On Motion For New Trial
The plaintiff Mr. John B. Milwee moved timely for a new trial herein, or, alternatively, for the Court to alter or amend its findings, conclusions and judgment herein. Rules 52(b), 59(a), (b), (e), Federal Rules of Civil Procedure. The motion lacks merit in each such alternative and hereby is
"* * * A party who failed to prove his strongest case is not entitled to a second opportunity by moving to amend a finding of fact and a conclusion of law. * * *" 9 Wright & Miller, Federal Practice and Procedure: Civil 722, § 2582. Motions *290 made under the aforecited rules are not intended to be utilized to relitigate old matters nor to allow a party to present his case under a new theory; these motions are designed to correct manifest errors of fact or law or as vehicles to present newly discovered evidence. Evans, Inc. v. Tiffany & Co., D.C.Del. (1976), 416 F. Supp. 224, 244. A motion for a new trial in a nonjury case should be based upon manifest error of law or mistake of fact, and a judgment should not be set aside except for substantial reasons. 11 Wright & Miller, supra, at 37, § 2804.

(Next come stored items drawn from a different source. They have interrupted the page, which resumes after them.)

/-! ### Group power (R451) -/

/-- A write of GRP_PWR (R451). In a group of mode OFF it only stores OFF. -/
def groupPowerWrite (g : Fin 64) (v : Nat) : Prog := .look fun s =>
  let u := UnitId.group g
  let off := bitOf v 0
  if s.flag u F.GRP_PWR_OFF = off then .skip
  else if s.mode g = .off then Prog.setB u F.GRP_PWR_OFF off
  else if off then match s.groupRefuse g (s.mode g) (s.split g) true with
    | some n => groupRefused g n
    | none => Prog.all [
        groupDown g 4,
        Prog.set u F.GRP_PWR_OFF 1,
        Prog.set u F.GRP_PWR_STATE 1,
        raise 183 .root g.val]
  else if s.flag u F.GRP_STAT_CHG then groupRefused g 1
  else Prog.all [
    Prog.set u F.GRP_PWR_OFF 0,
    Prog.set u F.GRP_PWR_STATE 0,
    Prog.when (!s.isFenced u) (Prog.seq
      (Prog.set u F.GRP_STAT_CHG 1)
      (Prog.ports fun p => { p with grpStep := Tab.put p.grpStep g.val 3 }))]

/-! ### What a warm or cold reset clears (R457) -/

/-- The fields that show what the always-on domain measures all the time: the clocks (R383) and the rails below warning (R445). It reports them again as soon as a warm reset has
cleared them. -/
def liveStatus (f : Fld) : Bool := f.reg == .DEV_CLK_STAT || f == F.DEV_RAIL_STAT_BELOW

/-- The fields that a warm reset clears or brings back: classes W, U and N, but for those of the slot channels (R416) and the live status of clocks and rails. -/
def warmClears (u : UnitId) (f : Fld) : Bool := !liveStatus f &&
  let slot := match u with
    | .slot _ => true
    | _ => false
  match f.keep with
  | .U => true
  | .W | .N => !(slot && [RegId.SLT_CFG, .SLT_ILIM, .SLT_TIME, .SLT_VTHR, .SLT_THM, .SLT_TAU, .SLT_TLIM, .SLT_NTC, .SLT_STAT, .SLT_MEAS,
      .SLT_CNT].contains f.reg)
  | _ => false

/-- Bring back the fields that a test picks, and every ring register. -/
def resetFields (p : UnitId → Fld → Bool) : Prog := .eff (.dropRegs fun k => match keyField k with
  | some (u, f) => p u f
  | none => true)

/-- The register path's state at reset: every held half is discarded, and no crossing is in flight. -/
def RegIo.none : RegIo := { low := [], high := [], gauge := [], ruleBase := [], ruleLimit := [], crossing := [], order := [] }

/-- Translation after a warm reset (R73): each sealed entry of an advance that e5 has not written holds its old or its new value. -/
def warmXlat : Prog := .look fun s => Prog.seq
  (Prog.opt s.dev.xlat.adv fun a => Prog.when (!a.written) (Prog.each a.sealed fun e => Prog.free fun n =>
    Prog.when ((Config.freeValue n).getLsbD 0) (Prog.xlat fun v => { v with map := Tab.setD v.map MapEntry.unmapped e.1 e.2 })))
  (Prog.xlat fun v => { v with
    cached := []
    hurt := []
    misses := []
    heldMiss := []
    openBuf := some []
    queued := none
    adv := none
    heldReply := none })

/-- Moves after a warm reset (R97): every extent whose committed entry is MOVING starts again from WAIT with its bitmap zeroed. -/
def warmMov : Prog := .look fun s => Prog.mov fun m => { m with
  hold := none
  marks := []
  slots := (Tab.keep s.dev.xlat.map fun _ e => e.type == .moving && e.home == s.swid).foldl (fun t e =>
    Tab.put t e.2.trk.val
      { x := e.1, state := .wait, passes := 0, tries := 0, firstDone := false, word := 512, todo := 0, writing := 0, hotLogged := false, stopped := false }) [] }

/-- The most owed notices the queue holds (R131). -/
def noticeMax : Nat := 16384

/-- The tracker after a warm reset (R131): owed notices of QUAR entries join the queue, and those that do not fit are lost and counted. -/
def warmOrt : Prog := .look fun s =>
  let owed := s.dev.ort.entries.filterMap fun e => if e.2.isOpen then none else e.2.owed.map fun d =>
    ({ line := e.2.info.addr / 64, lines := max 1 (e.2.info.len / 64), home := d, sent := false } : Notice)
  let all := (s.dev.ort.notices ++ owed).map fun n => { n with sent := false }
  Prog.seq (Prog.addSat .root F.DEV_ORT_STAT_PNLOST (all.length - noticeMax)) (Prog.ort fun o => {
    entries := []
    gens := o.entries.foldl (fun t e => Tab.setD t 0 e.1 (if e.2.isOpen then (e.2.gen + 1) % 16 else e.2.gen)) o.gens
    notices := all.take noticeMax
    lostX := [] })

This Court is not convinced that it committed a manifest error of either fact or law. Mr. Milwee was not entitled to any recovery herein except to the extent that he had a cause of action cognizable under the Tennessee law. See Becker v. Celebration, Inc., C.A. 6th (1976), 541 F.2d 156, 158. "* * * Liability cannot be based on an opinion of a litigant. * * *" Ibid., 541 F.2d at 159.NOTES
 The individual defendants undertook also to assert a counterclaim against the original plaintiff; but, obviously, Mr. Milwee, Jr. contracted only with the plaintiff-by-counterclaim Peachtree Cypress Investment Company, Inc. to defend. (See footnote 2, infra.) The counterclaim of the other plaintiffs-by-counterclaim, accordingly, hereby are DISMISSED as failing to state a claim on which relief could be granted. Rule 12(b) (6), Federal Rules of Civil Procedure.
 Thereunder, "SELLER [Mr. Milwee, Jr.] agree[d] * * * to defend against any and all claims from any original stockholder or [sic] claiming thereunder of the said Corporation [the Land Company]." The "BUYER" and only other party thereto was Peachtree Cypress Investment Company, a Georgia corporation.